Anson, Chris.  “The Intelligent Design of Writing Programs:  Reliance on Belief or a Future of Evidence.”  WPA 32 (1) 2008.

  • Anson is working to develop methods of research in this piece that respond to “allegations – even unfounded or politicized ones – that current instructional approaches are wrongheaded or ineffective” (11).
  • Key thesis:  “if we continue to rely on belief in our pedagogies and administrative decisions, whether theorized or not, whether argued from logic or anecdote, experience or conviction, we do no better to support a case for those decisions that what most detractors do to support cases against them.  Instead, we need a more robust plan for building on the strong base of existing research into our assumptions about how students best learn to write . . . . Ultimately, changing the public discourse about writing from belief to evidence, from felt sense to investigation and inquiry, may help to move us all beyond a culture of ‘unrelenting contention’ (Tannen) and toward some common understandings based on what we can know, with some level of certainty, about what we do” (11-2).

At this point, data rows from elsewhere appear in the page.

/-! ### The whole part -/

/-- R93, R95, R139, R145, R152, R157, R167, R168, R172, R180 of the model's queue: a command leaves the waiting commands
alone and takes no time (log 4): only a POWER_ON and a PIN reset set the timebase, to 0. On an empty queue the part's
own first due event happens, or else the timebase advances by 1 µs, or stands while the part is held in a reset
(log 1). Which events are due: INIT_BUSY's clearing by the timebase value 250 at the latest, a command handed over,
each timer reached (up to 2^31 − 1 µs late, log 29), a unit with room, a refuse record with room, a grant point. That
INIT_BUSY's clearing is the first of those due together is the model's order (log 2). -/
def Obligations.TimePassesOnlyOnAnEmptyQueue : Prop :=
  (∀ (c : Instr) (s t : State), exec c s = .next t →
    t.pending = s.pending ∧ (t.time = s.time ∨ ((c = .powerOn ∨ c = .pinReset) ∧ t.time = 0)))
    ∧ (∀ s : State, s.pending = [] →
        (s.dueEvents = [] → s.cp.hold = .released → step s = .next { s with time := s.time + 1 })
          ∧ (s.dueEvents = [] → s.cp.hold ≠ .released → step s = .next s)
          ∧ (∀ c rest, s.dueEvents = c :: rest → step s = exec c s)
          ∧ (s.cp.initBusy = true → s.cp.hold = .released → 250 ≤ s.time.toNat → step s = exec .initBusyClear s))
    ∧ ∀ s : State,
        let due (c : Instr) : Prop := c ∈ s.dueEvents
        let past (x : Option Word) : Prop := ∃ t, x = some t ∧ (s.time - t).toNat < 2 ^ 31
        let room (m : Mesh) : Prop := (s.port m.port).fifo.length + m.unit.words.length ≤ 1021
        let ready : Prop := s.cp.cmdFlag = true ∧ s.cp.rspFlag = true ∧ s.cp.initBusy = false
        let fits : Prop := 4 ≤ s.cmdLength ∧ s.cmdLength ≤ 256 ∧ s.cmdLength ≤ s.cp.extent
        let table : List (Nat × Instr) :=
          [ (0x01, .setConfig), (0x02, .getConfig), (0x03, .getStatusDetail), (0x04, .resetCore), (0x05, .runControl),
            (0x06, .portConfig), (0x07, .portReset), (0x10, .postAttach), (0x11, .postPosition), (0x12, .postDetach),
            (0x13, .setSource), (0x14, .readTimeline), (0x20, .profileOpen), (0x21, .profileNodes),
            (0x22, .profileCommit), (0x23, .profileDiscard), (0x24, .profileDelete), (0x25, .profileRead),
            (0x26, .listProfiles), (0x27, .bindOverride) ]
        (due .initBusyClear → s.cp.initBusy = true ∧ s.cp.hold = .released)
          ∧ (∀ row ∈ table, due row.2 ↔ ready ∧ fits ∧ s.cmdCode = row.1)
          ∧ (due .badCommand ↔ ready ∧ (fits → ∀ row ∈ table, s.cmdCode ≠ row.1))
          ∧ (due .interByteTimeout ↔ s.llr.rx = .inFrame ∧ past s.llr.byteTimer)
          ∧ (due .linkFreshnessExpiry ↔ past s.llr.freshTimer)
          ∧ (due .postedFreshnessExpiry ↔ past s.lst.postedTimer)
          ∧ (∀ p, due (.lossTimerExpiry p) ↔ ∃ period t, (s.tsu.get p).lock = .locked period t ∧ past (some t))
          ∧ (∀ p k, due (.waitTimerExpiry p k) ↔
              ∃ r ∈ (s.port p).slots, r.slot = k ∧ (r.state = .pendingFrame ∨ r.state = .pendingCover) ∧ past r.waitTimer)
          ∧ (due .unitPlace ↔ ∃ m, s.me.mesh = some m ∧ room m)
          ∧ (due .stallExpiry ↔ ∃ m, s.me.mesh = some m ∧ ¬ room m ∧ past m.stallTimer)
          ∧ (∀ p, due (.refuseRecordMove p) ↔
              s.inProgress p = false ∧ (s.port p).replies ≠ [] ∧ (s.port p).fifo.length + 2 ≤ 1021)
          ∧ (due .grant ↔ s.grantPort ≠ none)
          ∧ ∀ c, due c → c ∈ [.initBusyClear, .badCommand, .interByteTimeout, .linkFreshnessExpiry,
              .postedFreshnessExpiry, .unitPlace, .stallExpiry, .grant] ∨ c ∈ table.map (·.2)
              ∨ ∃ p, c = .lossTimerExpiry p ∨ c = .refuseRecordMove p ∨ ∃ k, c = .waitTimerExpiry p k

/-- R67, R73: the epoch changes at an attach, by one, and at a reset of the whole part, to 0; nowhere else. Where it
goes up, the record is ATTACHED with the new epoch, over a timeline of one entry. -/
def Obligations.EpochChangesOnlyAtAttachOrReset : Prop :=
  ∀ (c : Instr) (s t : State), exec c s = .next t →
    t.lst.epoch = s.lst.epoch
      ∨ (t.lst.epoch = s.lst.epoch + 1 ∧ (c = .postAttach ∨ ∃ b, c = .linkByte b)
          ∧ ∃ r e, t.lst.record = some r ∧ r.presence = .attached ∧ r.epoch = t.lst.epoch ∧ t.lst.timeline = [e])
      ∨ (t.lst.epoch = 0 ∧ (c = .powerOn ∨ c = .pinReset ∨ c = .resetCore))

/-- R24, R25: a slot that stays bound keeps its content and generation; a generation changes by one, at a commit
that leaves the slot occupied, or becomes 0 with the store's clearing; a slot's content changes only through
PROFILE_COMMIT, PROFILE_DELETE, the release of a mesh, or that clearing. -/
def Obligations.BoundSlotsAndGenerationsAreKept : Prop :=
  ∀ (c : Instr) (s t : State) (k : Fin 16), exec c s = .next t →
    (s.store.boundSlot = some k → t.store.boundSlot = some k → t.store.slots.get k = s.store.slots.get k)
      ∧ (t.generation k = s.generation k ∨ (t.generation k = s.generation k + 1 ∧ t.profile? k ≠ none)
          ∨ (t.generation k = 0 ∧ (c = .powerOn ∨ c = .pinReset ∨ c = .initBusyClear)))
      ∧ (t.store.slots.get k ≠ s.store.slots.get k →
          c ∈ [.powerOn, .pinReset, .initBusyClear, .profileCommit, .profileDelete, .grant, .unitPlace, .stallExpiry,
            .portReset])

/-- R98, R100, R121, R137: a command of one port leaves the other port and its strobe unit as they were. -/
def Obligations.APortLeavesTheOtherAlone : Prop :=
  ∀ (c : Instr) (p : Port) (s t : State),
    (c = .strobe p ∨ c = .lossTimerExpiry p ∨ (∃ w, c = .requestWordTaken p w) ∨ (∃ w, c = .requestRecord p w)
      ∨ (∃ k, c = .waitTimerExpiry p k) ∨ c = .wordTaken p ∨ c = .refuseRecordMove p
      ∨ (c = .portReset ∧ s.arg 4 1 = portCode p)) →
    exec c s = .next t →
      t.port (portOther p) = s.port (portOther p) ∧ t.tsu.get (portOther p) = s.tsu.get (portOther p)
        ∧ t.llr = s.llr ∧ t.config = s.config

/-- R138, R182, R184, R189: but for the resets, WORD_TAKEN and EVENT_POP, no command removes or reorders what waits in
an output FIFO or in the event queue: what stood there stands there still, in front of what is added. A posting of a
masked kind sets its summary bit, an unmasked one is appended to fewer than 32 events, else lost with the overflow flag
set; `posting` is postings one after the other. NOTIFYn by the classes of the events queued. -/
def Obligations.QueuesGrowOnlyAtTheirEnds : Prop :=
  (∀ (c : Instr) (s t : State), exec c s = .next t → c ≠ .powerOn → c ≠ .pinReset → c ≠ .resetCore →
      (c ≠ .portReset → (∀ p, c ≠ .wordTaken p) → ∀ p, (s.port p).fifo <+: (t.port p).fifo)
        ∧ ((∀ ph, c ≠ .eventPop ph) → s.eu.queue <+: t.eu.queue))
    ∧ (∀ (s : State) (kind : EventKind) (param : Half) (es : List (EventKind × Half)),
        let t := s.post kind param
        let masked := s.config.mask.getLsbD kind.code = true
        t = { s with eu := t.eu }
          ∧ (masked → t.eu = { s.eu with summary := t.eu.summary }
              ∧ ∀ n < 17, t.eu.summary.getLsbD n = (s.eu.summary.getLsbD n || n == kind.code))
          ∧ (¬ masked → s.eu.queue.length < 32 →
              t.eu = { s.eu with queue := s.eu.queue ++ [{ kind := kind, param := param, time := s.time }] })
          ∧ (¬ masked → 32 ≤ s.eu.queue.length → t.eu = { s.eu with overflow := true })
          ∧ s.posting [] = s.eu
          ∧ s.posting (es ++ [(kind, param)]) = (({ s with eu := s.posting es }).post kind param).eu)
    ∧ ∀ s : State, s.notifyAsserted = true ↔
        s.cp.initBusy = false ∧ ∃ e ∈ s.eu.queue, s.config.deferLow = false
          ∨ e.kind ∈ [.resetDone, .lensAttached, .lensDetached, .converterChanged, .noProfile, .linkSilent,
              .sourceChanged, .strobeLost, .meshAbandoned, .responseReady]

  • A. takes to task a recent report that lambasts composition pedagogy/writing studies because it relies strictly on belief . . . a problem that also beleaguers many compositionists.

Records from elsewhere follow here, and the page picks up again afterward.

/-! `push` -/

@[simp] theorem State.push_time (s : State) (p : Port) (ws : List Word) : (s.push p ws).time = s.time := rfl
@[simp] theorem State.push_cp (s : State) (p : Port) (ws : List Word) : (s.push p ws).cp = s.cp := rfl
@[simp] theorem State.push_config (s : State) (p : Port) (ws : List Word) : (s.push p ws).config = s.config := rfl
@[simp] theorem State.push_eu (s : State) (p : Port) (ws : List Word) : (s.push p ws).eu = s.eu := rfl
@[simp] theorem State.push_llr (s : State) (p : Port) (ws : List Word) : (s.push p ws).llr = s.llr := rfl
@[simp] theorem State.push_lst (s : State) (p : Port) (ws : List Word) : (s.push p ws).lst = s.lst := rfl
@[simp] theorem State.push_tsu (s : State) (p : Port) (ws : List Word) : (s.push p ws).tsu = s.tsu := rfl
@[simp] theorem State.push_store (s : State) (p : Port) (ws : List Word) : (s.push p ws).store = s.store := rfl
@[simp] theorem State.push_me (s : State) (p : Port) (ws : List Word) : (s.push p ws).me = s.me := rfl
@[simp] theorem State.push_freeIndex (s : State) (p : Port) (ws : List Word) : (s.push p ws).freeIndex = s.freeIndex := rfl
@[simp] theorem State.push_resetPhases (s : State) (p : Port) (ws : List Word) : (s.push p ws).resetPhases = s.resetPhases := rfl
@[simp] theorem State.push_pending (s : State) (p : Port) (ws : List Word) : (s.push p ws).pending = s.pending := rfl

/-! `holdUnit` -/

@[simp] theorem State.holdUnit_time (s : State) (m : Mesh) (u : MeshUnit) : (s.holdUnit m u).time = s.time := rfl
@[simp] theorem State.holdUnit_cp (s : State) (m : Mesh) (u : MeshUnit) : (s.holdUnit m u).cp = s.cp := rfl
@[simp] theorem State.holdUnit_config (s : State) (m : Mesh) (u : MeshUnit) : (s.holdUnit m u).config = s.config := rfl
@[simp] theorem State.holdUnit_eu (s : State) (m : Mesh) (u : MeshUnit) : (s.holdUnit m u).eu = s.eu := rfl
@[simp] theorem State.holdUnit_llr (s : State) (m : Mesh) (u : MeshUnit) : (s.holdUnit m u).llr = s.llr := rfl
@[simp] theorem State.holdUnit_lst (s : State) (m : Mesh) (u : MeshUnit) : (s.holdUnit m u).lst = s.lst := rfl
@[simp] theorem State.holdUnit_tsu (s : State) (m : Mesh) (u : MeshUnit) : (s.holdUnit m u).tsu = s.tsu := rfl
@[simp] theorem State.holdUnit_ports (s : State) (m : Mesh) (u : MeshUnit) : (s.holdUnit m u).ports = s.ports := rfl
@[simp] theorem State.holdUnit_store (s : State) (m : Mesh) (u : MeshUnit) : (s.holdUnit m u).store = s.store := rfl
@[simp] theorem State.holdUnit_freeIndex (s : State) (m : Mesh) (u : MeshUnit) : (s.holdUnit m u).freeIndex = s.freeIndex := rfl
@[simp] theorem State.holdUnit_resetPhases (s : State) (m : Mesh) (u : MeshUnit) : (s.holdUnit m u).resetPhases = s.resetPhases := rfl
@[simp] theorem State.holdUnit_pending (s : State) (m : Mesh) (u : MeshUnit) : (s.holdUnit m u).pending = s.pending := rfl

/-! `reachRow` -/

@[simp] theorem State.reachRow_time (s : State) (m : Mesh) : (s.reachRow m).time = s.time := rfl
@[simp] theorem State.reachRow_cp (s : State) (m : Mesh) : (s.reachRow m).cp = s.cp := rfl
@[simp] theorem State.reachRow_config (s : State) (m : Mesh) : (s.reachRow m).config = s.config := rfl
@[simp] theorem State.reachRow_eu (s : State) (m : Mesh) : (s.reachRow m).eu = s.eu := rfl
@[simp] theorem State.reachRow_llr (s : State) (m : Mesh) : (s.reachRow m).llr = s.llr := rfl
@[simp] theorem State.reachRow_lst (s : State) (m : Mesh) : (s.reachRow m).lst = s.lst := rfl
@[simp] theorem State.reachRow_tsu (s : State) (m : Mesh) : (s.reachRow m).tsu = s.tsu := rfl
@[simp] theorem State.reachRow_ports (s : State) (m : Mesh) : (s.reachRow m).ports = s.ports := rfl
@[simp] theorem State.reachRow_store (s : State) (m : Mesh) : (s.reachRow m).store = s.store := rfl
@[simp] theorem State.reachRow_freeIndex (s : State) (m : Mesh) : (s.reachRow m).freeIndex = s.freeIndex := rfl
@[simp] theorem State.reachRow_resetPhases (s : State) (m : Mesh) : (s.reachRow m).resetPhases = s.resetPhases := rfl
@[simp] theorem State.reachRow_pending (s : State) (m : Mesh) : (s.reachRow m).pending = s.pending := rfl

/-! `readAddress` -/

@[simp] theorem State.readAddress_time (s : State) (i : EffectItem) : (s.readAddress i).time = s.time := rfl
@[simp] theorem State.readAddress_config (s : State) (i : EffectItem) : (s.readAddress i).config = s.config := rfl
@[simp] theorem State.readAddress_eu (s : State) (i : EffectItem) : (s.readAddress i).eu = s.eu := rfl
@[simp] theorem State.readAddress_llr (s : State) (i : EffectItem) : (s.readAddress i).llr = s.llr := rfl
@[simp] theorem State.readAddress_lst (s : State) (i : EffectItem) : (s.readAddress i).lst = s.lst := rfl
@[simp] theorem State.readAddress_tsu (s : State) (i : EffectItem) : (s.readAddress i).tsu = s.tsu := rfl
@[simp] theorem State.readAddress_ports (s : State) (i : EffectItem) : (s.readAddress i).ports = s.ports := rfl
@[simp] theorem State.readAddress_store (s : State) (i : EffectItem) : (s.readAddress i).store = s.store := rfl
@[simp] theorem State.readAddress_me (s : State) (i : EffectItem) : (s.readAddress i).me = s.me := rfl
@[simp] theorem State.readAddress_freeIndex (s : State) (i : EffectItem) : (s.readAddress i).freeIndex = s.freeIndex := rfl
@[simp] theorem State.readAddress_resetPhases (s : State) (i : EffectItem) : (s.readAddress i).resetPhases = s.resetPhases := rfl
@[simp] theorem State.readAddress_pending (s : State) (i : EffectItem) : (s.readAddress i).pending = s.pending := rfl

/-! `readCut` -/

@[simp] theorem State.readCut_time (s : State) : (s.readCut).time = s.time := rfl
@[simp] theorem State.readCut_config (s : State) : (s.readCut).config = s.config := rfl
@[simp] theorem State.readCut_eu (s : State) : (s.readCut).eu = s.eu := rfl
@[simp] theorem State.readCut_llr (s : State) : (s.readCut).llr = s.llr := rfl
@[simp] theorem State.readCut_lst (s : State) : (s.readCut).lst = s.lst := rfl
@[simp] theorem State.readCut_tsu (s : State) : (s.readCut).tsu = s.tsu := rfl
@[simp] theorem State.readCut_ports (s : State) : (s.readCut).ports = s.ports := rfl
@[simp] theorem State.readCut_store (s : State) : (s.readCut).store = s.store := rfl
@[simp] theorem State.readCut_me (s : State) : (s.readCut).me = s.me := rfl
@[simp] theorem State.readCut_freeIndex (s : State) : (s.readCut).freeIndex = s.freeIndex := rfl
@[simp] theorem State.readCut_resetPhases (s : State) : (s.readCut).resetPhases = s.resetPhases := rfl
@[simp] theorem State.readCut_pending (s : State) : (s.readCut).pending = s.pending := rfl

/-! `violate` -/

@[simp] theorem State.violate_time (s : State) : (s.violate).time = s.time := rfl
@[simp] theorem State.violate_cp (s : State) : (s.violate).cp = s.cp := rfl
@[simp] theorem State.violate_config (s : State) : (s.violate).config = s.config := rfl
@[simp] theorem State.violate_llr (s : State) : (s.violate).llr = s.llr := rfl
@[simp] theorem State.violate_lst (s : State) : (s.violate).lst = s.lst := rfl
@[simp] theorem State.violate_tsu (s : State) : (s.violate).tsu = s.tsu := rfl
@[simp] theorem State.violate_ports (s : State) : (s.violate).ports = s.ports := rfl
@[simp] theorem State.violate_store (s : State) : (s.violate).store = s.store := rfl
@[simp] theorem State.violate_me (s : State) : (s.violate).me = s.me := rfl
@[simp] theorem State.violate_freeIndex (s : State) : (s.violate).freeIndex = s.freeIndex := rfl
@[simp] theorem State.violate_resetPhases (s : State) : (s.violate).resetPhases = s.resetPhases := rfl
@[simp] theorem State.violate_pending (s : State) : (s.violate).pending = s.pending := rfl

  • A. notes that composition has lessened its attention to research in recent years.  Relying on Haswell and Durst, A. notes that the greater sensitivity and the popularity of postmodernism has made “testing” methods and generalizing methods across contexts a debatable proposition (21).
  • 6 possibilities for improving the state of research in the field:
    • Foundational research and synthesis – A series of documents/studies that provide agreed-upon foundational assumptions in composition along with supporting research.  To be used as heuristic to identify common agreement for future research.

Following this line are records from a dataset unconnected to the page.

/-- Only the resets hold the part or set INIT_BUSY, and only INIT_BUSY_CLEAR clears it. -/
theorem exec_hold {c : Instr} {s t : State} (h : exec c s = .next t) (hpower : c ≠ .powerOn) (hpin : c ≠ .pinReset) :
    t.cp.hold = s.cp.hold ∧ (c ≠ .initBusyClear → t.cp.initBusy = s.cp.initBusy) := by
  cases hbody : commandBody c with
  | some body =>
    by_cases hcore : c = .resetCore
    · subst hcore
      cases h
      rcases s.runCommand_cases .resetCore _ with he | he | ⟨-, he⟩ <;> rw [he] <;> exact ⟨rfl, fun _ => rfl⟩
    · rcases exec_responds hbody hcore h with rfl | ⟨u, st, args, rfl, hcp, -⟩
      · exact ⟨rfl, fun _ => rfl⟩
      · show u.cp.hold = s.cp.hold ∧ (_ → u.cp.initBusy = s.cp.initBusy)
        rw [hcp]
        exact ⟨rfl, fun _ => rfl⟩
  | none =>
    have held {u : State} (hu : u.cp.hold = s.cp.hold ∧ u.cp.initBusy = s.cp.initBusy) :
        (s.unlessHeld u).cp.hold = s.cp.hold ∧ (c ≠ .initBusyClear → (s.unlessHeld u).cp.initBusy = s.cp.initBusy) :=
      State.unlessHeld_keeps
        (P := fun u => u.cp.hold = s.cp.hold ∧ (c ≠ .initBusyClear → u.cp.initBusy = s.cp.initBusy))
        ⟨rfl, fun _ => rfl⟩ ⟨hu.1, fun _ => hu.2⟩
    cases c <;> first | contradiction | skip
    case initBusyClear =>
      cases h
      refine ⟨?_, fun hc => absurd rfl hc⟩
      unfold State.unlessHeld
      repeat' split
      all_goals rfl
    case eventPop ph =>
      cases h
      exact held (s.readTransaction_hold _ ph)
    case summary ph =>
      cases h
      exact held (s.readTransaction_hold _ ph)
    case mailboxFlags v =>
      cases h
      exact held ⟨rfl, rfl⟩
    case mailboxSelect v =>
      cases h
      exact held ⟨rfl, rfl⟩
    case mailboxDataWrite b =>
      cases h
      refine held ?_
      split
      · exact ⟨rfl, rfl⟩
      · exact s.cp.storeData_hold b
    case mailboxDataRead =>
      cases h
      exact held ⟨rfl, rfl⟩
    all_goals
      have hcp : t.cp = s.cp := exec_frame h (b := .cp) rfl
      rw [hcp]
      exact ⟨rfl, fun _ => rfl⟩

/-! ### Commands while INIT_BUSY is set -/

section
variable {s : State}

theorem EventUnit.readEffect_rest {u : EventUnit}
    (hu : u.queue = [] ∧ u.summary = 0 ∧ u.overflow = false ∧ u.eventTime = 0) (l : ReadLatch) :
    (u.readEffect l).queue = [] ∧ (u.readEffect l).summary = 0 ∧ (u.readEffect l).overflow = false
      ∧ (u.readEffect l).eventTime = 0 := by
  obtain ⟨hqueue, hsummary, hoverflow, htime⟩ := hu
  unfold EventUnit.readEffect
  split
  · split
    · unfold EventUnit.pop
      rw [hqueue]
      exact ⟨hqueue, hsummary, hoverflow, htime⟩
    · exact ⟨hqueue, hsummary, hoverflow, htime⟩
  · exact ⟨hqueue, by simp [EventUnit.clearReturned, hsummary], by simp [EventUnit.clearReturned, hoverflow], htime⟩

/-- Blocks at rest stay so where the control port, the streams and the ACCESS_VIOLATION flag alone change. -/
theorem State.AtRest.of_same {t : State} (hs : s.AtRest)
    (heu : t.eu.queue = [] ∧ t.eu.summary = 0 ∧ t.eu.overflow = false ∧ t.eu.eventTime = 0)
    (hconfig : t.config = s.config := by rfl) (hllr : t.llr = s.llr := by rfl) (hlst : t.lst = s.lst := by rfl)
    (htsu : t.tsu = s.tsu := by rfl) (hstore : t.store = s.store := by rfl) (hme : t.me = s.me := by rfl)
    (hports : t.ports = s.ports := by rfl) : t.AtRest := by
  obtain ⟨h1, h2, h3, h4, h5, h6, -, -, -, -, h7⟩ := hs
  obtain ⟨hqueue, hsummary, hoverflow, htime⟩ := heu
  refine ⟨hconfig.trans h1, hllr.trans h2, hlst.trans h3, htsu.trans h4, hstore.trans h5, hme.trans h6, hqueue,
    hsummary, hoverflow, htime, fun p => ?_⟩
  rw [State.port_of_ports hports]
  exact h7 p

    • Replications and extensions – Replications and extensions of previous research projects build out a research program, allowing for the aggregation/accumulation of a larger body of literature.
    • Graduate education – Need stronger methods work in quant and qual to show students how to incorporate research into their dissertations.
    • Connections with our publics – research should be shared with publics to counter threats to the discipline.
    • Increased scrutiny and critique – inquiring about the motives of particular research trajectories – who’s paying and why?
    • Improved research communities – There should be a stronger sharing of research and information concerning existing research in order to raise new questions of inquiry.